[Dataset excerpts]
---+---

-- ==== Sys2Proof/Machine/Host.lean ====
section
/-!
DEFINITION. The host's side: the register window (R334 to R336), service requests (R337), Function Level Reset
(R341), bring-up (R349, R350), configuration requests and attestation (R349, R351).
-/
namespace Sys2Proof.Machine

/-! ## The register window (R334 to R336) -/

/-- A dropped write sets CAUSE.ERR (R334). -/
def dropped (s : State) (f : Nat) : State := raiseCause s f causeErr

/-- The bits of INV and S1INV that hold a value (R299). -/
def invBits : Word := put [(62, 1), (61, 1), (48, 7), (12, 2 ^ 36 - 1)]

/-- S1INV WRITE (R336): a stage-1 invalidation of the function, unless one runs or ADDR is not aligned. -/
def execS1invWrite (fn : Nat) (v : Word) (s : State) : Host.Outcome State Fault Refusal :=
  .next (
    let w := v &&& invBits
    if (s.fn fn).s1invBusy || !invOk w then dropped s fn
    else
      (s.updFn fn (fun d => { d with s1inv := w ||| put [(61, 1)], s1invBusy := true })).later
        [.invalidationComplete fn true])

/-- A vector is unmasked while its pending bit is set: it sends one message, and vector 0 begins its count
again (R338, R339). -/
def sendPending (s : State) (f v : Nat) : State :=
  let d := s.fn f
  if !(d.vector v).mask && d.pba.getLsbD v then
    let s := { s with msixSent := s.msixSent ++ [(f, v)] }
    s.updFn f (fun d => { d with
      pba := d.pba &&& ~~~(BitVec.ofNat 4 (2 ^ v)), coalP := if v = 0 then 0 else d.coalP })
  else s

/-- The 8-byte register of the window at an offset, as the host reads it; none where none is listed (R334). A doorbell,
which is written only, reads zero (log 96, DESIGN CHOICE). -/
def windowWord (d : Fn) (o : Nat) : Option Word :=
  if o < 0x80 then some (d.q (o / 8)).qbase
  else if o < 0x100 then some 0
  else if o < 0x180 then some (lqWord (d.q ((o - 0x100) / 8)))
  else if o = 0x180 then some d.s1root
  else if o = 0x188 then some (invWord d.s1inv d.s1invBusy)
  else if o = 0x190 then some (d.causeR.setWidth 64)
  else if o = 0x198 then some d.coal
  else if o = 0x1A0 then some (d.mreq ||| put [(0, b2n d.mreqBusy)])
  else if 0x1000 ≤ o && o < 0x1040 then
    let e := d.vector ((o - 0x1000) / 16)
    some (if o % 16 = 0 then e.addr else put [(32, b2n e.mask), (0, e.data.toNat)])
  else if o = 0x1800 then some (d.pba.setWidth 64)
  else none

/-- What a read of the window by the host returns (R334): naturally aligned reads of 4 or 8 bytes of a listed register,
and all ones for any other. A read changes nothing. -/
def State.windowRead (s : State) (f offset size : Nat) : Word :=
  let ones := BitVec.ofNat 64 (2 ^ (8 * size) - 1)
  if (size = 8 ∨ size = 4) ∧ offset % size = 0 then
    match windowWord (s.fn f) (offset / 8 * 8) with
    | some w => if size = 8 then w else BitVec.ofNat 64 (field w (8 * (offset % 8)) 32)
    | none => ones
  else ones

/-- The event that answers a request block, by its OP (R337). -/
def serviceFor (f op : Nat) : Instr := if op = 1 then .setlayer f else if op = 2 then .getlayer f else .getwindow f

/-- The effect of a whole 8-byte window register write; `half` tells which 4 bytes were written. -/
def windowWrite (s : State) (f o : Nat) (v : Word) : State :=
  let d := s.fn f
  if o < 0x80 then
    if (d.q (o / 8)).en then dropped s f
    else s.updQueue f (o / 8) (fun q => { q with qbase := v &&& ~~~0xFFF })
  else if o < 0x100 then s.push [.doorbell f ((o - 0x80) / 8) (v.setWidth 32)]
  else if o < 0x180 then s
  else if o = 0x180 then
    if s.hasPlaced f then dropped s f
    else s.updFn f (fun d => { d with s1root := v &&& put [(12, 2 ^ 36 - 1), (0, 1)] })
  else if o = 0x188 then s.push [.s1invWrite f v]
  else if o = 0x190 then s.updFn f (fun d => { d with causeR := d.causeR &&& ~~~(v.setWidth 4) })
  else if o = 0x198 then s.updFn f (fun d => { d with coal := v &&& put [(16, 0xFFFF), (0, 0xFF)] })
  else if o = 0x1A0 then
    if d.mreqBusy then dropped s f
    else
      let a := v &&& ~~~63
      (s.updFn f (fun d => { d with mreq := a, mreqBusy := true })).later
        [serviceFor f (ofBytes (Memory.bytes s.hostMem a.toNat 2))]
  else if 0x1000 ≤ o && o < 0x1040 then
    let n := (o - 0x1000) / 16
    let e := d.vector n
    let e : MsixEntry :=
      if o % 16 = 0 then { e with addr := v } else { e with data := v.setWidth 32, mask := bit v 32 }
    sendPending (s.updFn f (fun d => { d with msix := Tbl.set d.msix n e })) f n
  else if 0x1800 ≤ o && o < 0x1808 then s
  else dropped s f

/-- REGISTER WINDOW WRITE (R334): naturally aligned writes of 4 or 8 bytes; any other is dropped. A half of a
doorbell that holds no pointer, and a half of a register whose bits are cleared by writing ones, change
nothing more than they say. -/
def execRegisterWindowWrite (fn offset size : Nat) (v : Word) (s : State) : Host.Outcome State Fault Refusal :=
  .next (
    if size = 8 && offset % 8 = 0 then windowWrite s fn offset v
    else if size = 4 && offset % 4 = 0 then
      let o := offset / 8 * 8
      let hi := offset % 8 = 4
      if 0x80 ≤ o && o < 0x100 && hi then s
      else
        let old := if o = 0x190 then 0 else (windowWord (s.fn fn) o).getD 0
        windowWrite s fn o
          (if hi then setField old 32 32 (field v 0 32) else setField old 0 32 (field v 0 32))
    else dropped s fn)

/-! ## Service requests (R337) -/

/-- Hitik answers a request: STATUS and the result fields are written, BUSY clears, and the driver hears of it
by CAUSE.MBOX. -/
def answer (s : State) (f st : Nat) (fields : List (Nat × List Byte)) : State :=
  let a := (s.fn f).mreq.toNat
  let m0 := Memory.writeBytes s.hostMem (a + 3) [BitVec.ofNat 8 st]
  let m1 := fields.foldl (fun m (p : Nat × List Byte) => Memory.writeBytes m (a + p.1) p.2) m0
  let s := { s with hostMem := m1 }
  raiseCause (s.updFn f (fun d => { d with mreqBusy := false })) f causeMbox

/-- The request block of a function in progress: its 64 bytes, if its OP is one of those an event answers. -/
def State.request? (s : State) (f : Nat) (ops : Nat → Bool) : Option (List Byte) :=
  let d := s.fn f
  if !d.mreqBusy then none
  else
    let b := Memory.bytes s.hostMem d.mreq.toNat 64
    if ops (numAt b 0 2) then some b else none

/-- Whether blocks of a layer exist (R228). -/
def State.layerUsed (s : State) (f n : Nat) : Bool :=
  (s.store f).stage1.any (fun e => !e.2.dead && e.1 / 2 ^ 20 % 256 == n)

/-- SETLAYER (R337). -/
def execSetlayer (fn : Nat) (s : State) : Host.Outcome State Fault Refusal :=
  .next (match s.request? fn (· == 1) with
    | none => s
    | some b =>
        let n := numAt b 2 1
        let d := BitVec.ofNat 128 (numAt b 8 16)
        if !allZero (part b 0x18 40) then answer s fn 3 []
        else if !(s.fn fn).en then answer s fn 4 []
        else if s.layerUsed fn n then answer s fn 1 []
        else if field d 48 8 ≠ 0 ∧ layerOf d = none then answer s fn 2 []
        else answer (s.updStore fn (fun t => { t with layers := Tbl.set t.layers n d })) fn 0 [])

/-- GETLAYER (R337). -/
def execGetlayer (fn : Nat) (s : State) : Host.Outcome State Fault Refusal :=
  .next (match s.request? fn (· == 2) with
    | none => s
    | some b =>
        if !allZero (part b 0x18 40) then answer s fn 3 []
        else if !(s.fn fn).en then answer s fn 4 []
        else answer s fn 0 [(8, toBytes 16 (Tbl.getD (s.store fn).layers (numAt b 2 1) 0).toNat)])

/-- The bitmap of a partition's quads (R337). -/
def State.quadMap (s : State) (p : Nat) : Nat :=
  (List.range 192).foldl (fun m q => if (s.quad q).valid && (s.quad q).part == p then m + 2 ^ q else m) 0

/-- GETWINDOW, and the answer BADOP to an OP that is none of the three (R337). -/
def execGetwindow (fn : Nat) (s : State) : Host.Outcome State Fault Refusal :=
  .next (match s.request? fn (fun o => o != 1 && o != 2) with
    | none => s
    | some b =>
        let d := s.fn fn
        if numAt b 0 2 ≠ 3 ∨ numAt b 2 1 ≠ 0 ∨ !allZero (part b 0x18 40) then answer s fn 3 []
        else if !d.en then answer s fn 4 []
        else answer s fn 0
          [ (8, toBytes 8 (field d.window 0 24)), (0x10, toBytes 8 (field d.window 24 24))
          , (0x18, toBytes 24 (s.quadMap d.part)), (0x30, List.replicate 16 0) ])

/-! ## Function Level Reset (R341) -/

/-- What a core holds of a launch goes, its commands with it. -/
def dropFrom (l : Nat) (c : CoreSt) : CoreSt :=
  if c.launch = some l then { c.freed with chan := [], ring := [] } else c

---+---

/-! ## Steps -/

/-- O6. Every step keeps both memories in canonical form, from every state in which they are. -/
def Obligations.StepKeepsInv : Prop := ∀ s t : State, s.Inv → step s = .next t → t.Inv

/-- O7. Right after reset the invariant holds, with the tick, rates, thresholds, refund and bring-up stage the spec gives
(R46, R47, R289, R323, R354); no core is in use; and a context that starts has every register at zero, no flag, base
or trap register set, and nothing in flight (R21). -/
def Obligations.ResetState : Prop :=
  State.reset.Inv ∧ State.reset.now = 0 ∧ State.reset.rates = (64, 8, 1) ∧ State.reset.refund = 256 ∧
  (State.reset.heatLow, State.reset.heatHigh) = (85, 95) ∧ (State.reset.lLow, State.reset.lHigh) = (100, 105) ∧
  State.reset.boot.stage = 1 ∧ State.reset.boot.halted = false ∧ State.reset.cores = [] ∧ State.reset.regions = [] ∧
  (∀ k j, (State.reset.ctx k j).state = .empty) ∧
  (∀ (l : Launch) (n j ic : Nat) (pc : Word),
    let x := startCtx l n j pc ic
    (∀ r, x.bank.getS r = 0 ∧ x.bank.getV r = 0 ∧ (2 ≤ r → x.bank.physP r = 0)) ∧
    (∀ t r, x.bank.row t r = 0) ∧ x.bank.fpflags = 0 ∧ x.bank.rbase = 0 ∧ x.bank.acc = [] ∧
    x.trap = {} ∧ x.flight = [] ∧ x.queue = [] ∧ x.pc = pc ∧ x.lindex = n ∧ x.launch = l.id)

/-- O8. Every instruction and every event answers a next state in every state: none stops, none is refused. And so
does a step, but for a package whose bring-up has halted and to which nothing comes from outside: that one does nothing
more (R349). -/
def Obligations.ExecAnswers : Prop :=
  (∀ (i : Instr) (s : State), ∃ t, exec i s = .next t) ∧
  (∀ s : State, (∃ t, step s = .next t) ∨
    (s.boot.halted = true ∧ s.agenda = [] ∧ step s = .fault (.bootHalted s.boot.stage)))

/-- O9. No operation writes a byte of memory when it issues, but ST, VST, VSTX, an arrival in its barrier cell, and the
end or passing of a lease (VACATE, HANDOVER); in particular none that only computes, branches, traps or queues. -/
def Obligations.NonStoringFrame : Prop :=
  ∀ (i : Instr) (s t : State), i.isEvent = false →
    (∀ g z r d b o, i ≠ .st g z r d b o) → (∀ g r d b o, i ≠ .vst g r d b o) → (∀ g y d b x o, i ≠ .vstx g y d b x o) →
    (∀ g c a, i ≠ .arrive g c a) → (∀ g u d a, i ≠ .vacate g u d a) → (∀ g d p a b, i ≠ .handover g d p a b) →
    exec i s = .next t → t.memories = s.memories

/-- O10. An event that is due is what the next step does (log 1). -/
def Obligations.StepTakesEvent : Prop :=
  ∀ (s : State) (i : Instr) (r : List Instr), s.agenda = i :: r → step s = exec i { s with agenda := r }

---+---

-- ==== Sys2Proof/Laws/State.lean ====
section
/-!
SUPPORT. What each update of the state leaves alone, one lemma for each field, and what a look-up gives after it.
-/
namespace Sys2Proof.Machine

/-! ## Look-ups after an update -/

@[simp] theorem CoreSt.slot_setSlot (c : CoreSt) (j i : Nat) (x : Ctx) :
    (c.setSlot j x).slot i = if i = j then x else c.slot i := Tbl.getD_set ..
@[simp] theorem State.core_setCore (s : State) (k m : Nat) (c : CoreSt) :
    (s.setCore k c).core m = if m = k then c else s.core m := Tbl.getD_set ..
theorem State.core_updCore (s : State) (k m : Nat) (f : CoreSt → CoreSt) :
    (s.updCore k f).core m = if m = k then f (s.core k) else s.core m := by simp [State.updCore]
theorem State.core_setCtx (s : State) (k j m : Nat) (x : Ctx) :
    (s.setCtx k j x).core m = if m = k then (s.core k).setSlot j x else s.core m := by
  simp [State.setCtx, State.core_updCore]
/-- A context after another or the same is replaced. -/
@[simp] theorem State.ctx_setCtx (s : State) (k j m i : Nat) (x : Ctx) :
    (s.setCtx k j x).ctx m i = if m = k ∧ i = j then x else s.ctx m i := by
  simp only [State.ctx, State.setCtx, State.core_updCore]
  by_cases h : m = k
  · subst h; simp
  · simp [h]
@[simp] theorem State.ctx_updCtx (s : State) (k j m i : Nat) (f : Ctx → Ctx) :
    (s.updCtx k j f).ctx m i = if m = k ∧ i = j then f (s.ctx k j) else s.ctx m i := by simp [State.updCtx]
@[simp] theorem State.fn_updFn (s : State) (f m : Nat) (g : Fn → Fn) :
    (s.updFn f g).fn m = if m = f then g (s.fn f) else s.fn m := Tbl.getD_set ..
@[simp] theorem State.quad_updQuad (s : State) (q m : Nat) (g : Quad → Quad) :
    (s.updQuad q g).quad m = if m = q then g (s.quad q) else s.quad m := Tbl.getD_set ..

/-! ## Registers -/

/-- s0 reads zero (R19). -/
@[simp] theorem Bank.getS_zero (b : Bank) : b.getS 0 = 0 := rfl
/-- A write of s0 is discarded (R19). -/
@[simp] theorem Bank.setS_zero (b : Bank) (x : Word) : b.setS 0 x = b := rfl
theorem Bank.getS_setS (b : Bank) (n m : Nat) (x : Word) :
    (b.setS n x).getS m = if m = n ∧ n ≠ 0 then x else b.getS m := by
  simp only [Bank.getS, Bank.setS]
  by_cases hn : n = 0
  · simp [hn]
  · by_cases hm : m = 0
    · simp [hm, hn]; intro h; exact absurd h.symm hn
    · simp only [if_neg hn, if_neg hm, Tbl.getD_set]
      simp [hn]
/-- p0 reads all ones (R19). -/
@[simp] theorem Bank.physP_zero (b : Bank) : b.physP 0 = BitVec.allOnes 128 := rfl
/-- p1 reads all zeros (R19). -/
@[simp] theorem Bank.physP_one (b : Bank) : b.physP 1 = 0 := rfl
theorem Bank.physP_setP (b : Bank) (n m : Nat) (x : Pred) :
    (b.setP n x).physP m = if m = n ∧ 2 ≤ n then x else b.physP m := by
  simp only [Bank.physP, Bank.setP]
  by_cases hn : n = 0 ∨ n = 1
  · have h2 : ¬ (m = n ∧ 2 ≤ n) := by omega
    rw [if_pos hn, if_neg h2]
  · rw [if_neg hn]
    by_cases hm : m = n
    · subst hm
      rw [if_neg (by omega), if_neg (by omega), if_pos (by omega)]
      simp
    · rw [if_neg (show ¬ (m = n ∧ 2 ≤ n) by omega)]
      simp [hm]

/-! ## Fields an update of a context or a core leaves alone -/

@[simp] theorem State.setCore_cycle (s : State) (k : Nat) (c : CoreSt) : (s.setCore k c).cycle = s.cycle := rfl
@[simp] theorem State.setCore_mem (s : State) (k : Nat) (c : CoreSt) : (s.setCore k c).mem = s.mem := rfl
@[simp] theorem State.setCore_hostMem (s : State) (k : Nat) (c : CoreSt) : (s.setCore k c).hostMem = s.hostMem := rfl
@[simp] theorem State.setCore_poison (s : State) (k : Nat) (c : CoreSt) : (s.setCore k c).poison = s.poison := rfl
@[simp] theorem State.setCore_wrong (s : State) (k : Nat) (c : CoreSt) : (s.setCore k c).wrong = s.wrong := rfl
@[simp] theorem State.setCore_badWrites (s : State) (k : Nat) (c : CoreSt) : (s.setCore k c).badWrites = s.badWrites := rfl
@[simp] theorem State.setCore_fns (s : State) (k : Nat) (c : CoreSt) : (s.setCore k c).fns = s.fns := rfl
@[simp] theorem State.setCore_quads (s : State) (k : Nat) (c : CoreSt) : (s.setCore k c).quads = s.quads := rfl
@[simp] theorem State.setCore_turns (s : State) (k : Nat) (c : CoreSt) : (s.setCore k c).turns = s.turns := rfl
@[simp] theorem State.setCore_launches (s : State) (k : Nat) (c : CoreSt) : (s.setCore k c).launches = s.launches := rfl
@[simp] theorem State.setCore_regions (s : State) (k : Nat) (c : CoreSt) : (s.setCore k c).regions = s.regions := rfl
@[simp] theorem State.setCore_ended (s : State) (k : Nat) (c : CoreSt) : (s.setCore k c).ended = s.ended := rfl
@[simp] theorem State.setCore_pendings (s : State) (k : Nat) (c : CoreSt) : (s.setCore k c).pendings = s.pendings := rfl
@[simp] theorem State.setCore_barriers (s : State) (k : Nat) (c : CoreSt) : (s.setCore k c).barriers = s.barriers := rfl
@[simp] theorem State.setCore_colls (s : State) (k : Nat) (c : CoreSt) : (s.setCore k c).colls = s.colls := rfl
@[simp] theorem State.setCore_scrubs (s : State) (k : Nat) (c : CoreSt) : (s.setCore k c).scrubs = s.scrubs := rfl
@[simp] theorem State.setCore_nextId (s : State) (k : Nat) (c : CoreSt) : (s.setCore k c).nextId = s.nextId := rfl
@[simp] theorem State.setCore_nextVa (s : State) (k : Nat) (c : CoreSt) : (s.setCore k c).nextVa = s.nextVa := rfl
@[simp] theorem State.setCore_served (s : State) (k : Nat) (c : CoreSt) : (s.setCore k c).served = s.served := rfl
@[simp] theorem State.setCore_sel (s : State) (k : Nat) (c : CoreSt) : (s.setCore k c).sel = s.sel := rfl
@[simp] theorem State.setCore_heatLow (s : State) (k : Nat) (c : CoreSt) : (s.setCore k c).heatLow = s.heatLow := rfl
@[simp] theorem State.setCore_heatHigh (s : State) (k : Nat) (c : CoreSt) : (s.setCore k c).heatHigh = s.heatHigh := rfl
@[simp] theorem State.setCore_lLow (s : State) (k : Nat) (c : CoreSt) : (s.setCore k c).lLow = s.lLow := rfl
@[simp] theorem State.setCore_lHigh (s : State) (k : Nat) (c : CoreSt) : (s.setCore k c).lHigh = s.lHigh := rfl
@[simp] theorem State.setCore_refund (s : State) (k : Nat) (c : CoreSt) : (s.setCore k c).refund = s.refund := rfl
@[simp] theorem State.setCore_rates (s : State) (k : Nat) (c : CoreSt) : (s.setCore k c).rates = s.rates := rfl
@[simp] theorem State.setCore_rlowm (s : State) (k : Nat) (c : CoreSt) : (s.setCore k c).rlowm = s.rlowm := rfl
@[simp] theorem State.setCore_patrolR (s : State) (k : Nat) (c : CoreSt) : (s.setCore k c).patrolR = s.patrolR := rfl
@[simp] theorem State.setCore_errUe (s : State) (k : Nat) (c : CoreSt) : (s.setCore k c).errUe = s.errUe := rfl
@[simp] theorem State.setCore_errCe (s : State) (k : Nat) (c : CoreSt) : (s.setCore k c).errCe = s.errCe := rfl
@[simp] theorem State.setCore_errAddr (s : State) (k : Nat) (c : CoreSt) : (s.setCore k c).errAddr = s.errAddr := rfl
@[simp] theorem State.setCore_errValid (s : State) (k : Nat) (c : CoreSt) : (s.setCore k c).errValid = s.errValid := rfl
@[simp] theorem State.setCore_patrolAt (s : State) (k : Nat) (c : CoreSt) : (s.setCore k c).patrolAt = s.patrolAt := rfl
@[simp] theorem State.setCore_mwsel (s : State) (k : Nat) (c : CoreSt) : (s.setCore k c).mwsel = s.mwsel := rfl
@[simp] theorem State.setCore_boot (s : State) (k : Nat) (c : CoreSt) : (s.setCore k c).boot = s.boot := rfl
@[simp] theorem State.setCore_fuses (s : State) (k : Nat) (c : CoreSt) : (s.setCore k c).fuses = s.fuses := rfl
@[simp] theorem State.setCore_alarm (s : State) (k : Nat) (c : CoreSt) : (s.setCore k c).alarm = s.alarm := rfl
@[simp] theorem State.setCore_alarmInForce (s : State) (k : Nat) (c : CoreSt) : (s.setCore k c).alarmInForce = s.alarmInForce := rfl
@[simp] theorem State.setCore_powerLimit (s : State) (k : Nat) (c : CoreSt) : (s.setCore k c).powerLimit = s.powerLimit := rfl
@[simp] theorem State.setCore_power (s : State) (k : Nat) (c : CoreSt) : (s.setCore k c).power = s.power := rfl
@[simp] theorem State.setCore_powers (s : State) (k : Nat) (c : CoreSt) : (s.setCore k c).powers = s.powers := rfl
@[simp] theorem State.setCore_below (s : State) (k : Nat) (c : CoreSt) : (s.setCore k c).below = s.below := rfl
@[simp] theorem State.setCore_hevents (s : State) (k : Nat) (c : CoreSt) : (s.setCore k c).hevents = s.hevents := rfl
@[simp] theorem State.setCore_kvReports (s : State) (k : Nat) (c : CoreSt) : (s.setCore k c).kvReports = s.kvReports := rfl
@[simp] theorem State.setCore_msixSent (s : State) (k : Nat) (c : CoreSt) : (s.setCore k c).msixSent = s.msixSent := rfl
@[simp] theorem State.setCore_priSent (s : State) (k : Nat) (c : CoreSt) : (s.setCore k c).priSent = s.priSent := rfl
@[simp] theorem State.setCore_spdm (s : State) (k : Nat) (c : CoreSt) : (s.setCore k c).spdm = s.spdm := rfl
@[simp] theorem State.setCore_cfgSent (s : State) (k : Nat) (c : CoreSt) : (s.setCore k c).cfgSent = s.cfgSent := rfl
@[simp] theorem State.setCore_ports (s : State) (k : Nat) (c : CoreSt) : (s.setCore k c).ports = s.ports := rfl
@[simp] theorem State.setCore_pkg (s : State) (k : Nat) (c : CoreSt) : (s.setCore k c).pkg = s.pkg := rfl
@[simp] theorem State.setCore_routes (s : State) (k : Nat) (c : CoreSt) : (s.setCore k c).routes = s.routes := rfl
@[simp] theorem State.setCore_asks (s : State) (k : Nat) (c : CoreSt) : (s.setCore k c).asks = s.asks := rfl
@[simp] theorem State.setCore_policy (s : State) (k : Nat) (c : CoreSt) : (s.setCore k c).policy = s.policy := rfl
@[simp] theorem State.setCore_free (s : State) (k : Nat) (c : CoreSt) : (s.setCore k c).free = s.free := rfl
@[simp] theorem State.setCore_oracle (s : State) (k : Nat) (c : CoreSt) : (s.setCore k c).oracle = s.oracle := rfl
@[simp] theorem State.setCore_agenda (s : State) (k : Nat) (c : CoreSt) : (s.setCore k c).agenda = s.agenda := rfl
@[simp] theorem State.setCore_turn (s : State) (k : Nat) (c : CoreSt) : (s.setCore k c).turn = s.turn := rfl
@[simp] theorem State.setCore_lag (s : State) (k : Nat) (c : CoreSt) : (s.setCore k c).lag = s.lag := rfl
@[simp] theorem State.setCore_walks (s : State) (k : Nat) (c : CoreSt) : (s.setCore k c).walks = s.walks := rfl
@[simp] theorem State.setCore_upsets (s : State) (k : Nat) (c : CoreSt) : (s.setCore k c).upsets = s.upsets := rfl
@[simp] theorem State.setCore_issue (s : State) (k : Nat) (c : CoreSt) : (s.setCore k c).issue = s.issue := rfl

---+---

Among the entries above, find the line with "def answer (s" and the line with "let m1 := fields.foldl"; give again exactly these two lines and all lines between them.

(ANSWER TO THIS EXERCISE):
def answer (s : State) (f st : Nat) (fields : List (Nat × List Byte)) : State :=
  let a := (s.fn f).mreq.toNat
  let m0 := Memory.writeBytes s.hostMem (a + 3) [BitVec.ofNat 8 st]
  let m1 := fields.foldl (fun m (p : Nat × List Byte) => Memory.writeBytes m (a + p.1) p.2) m0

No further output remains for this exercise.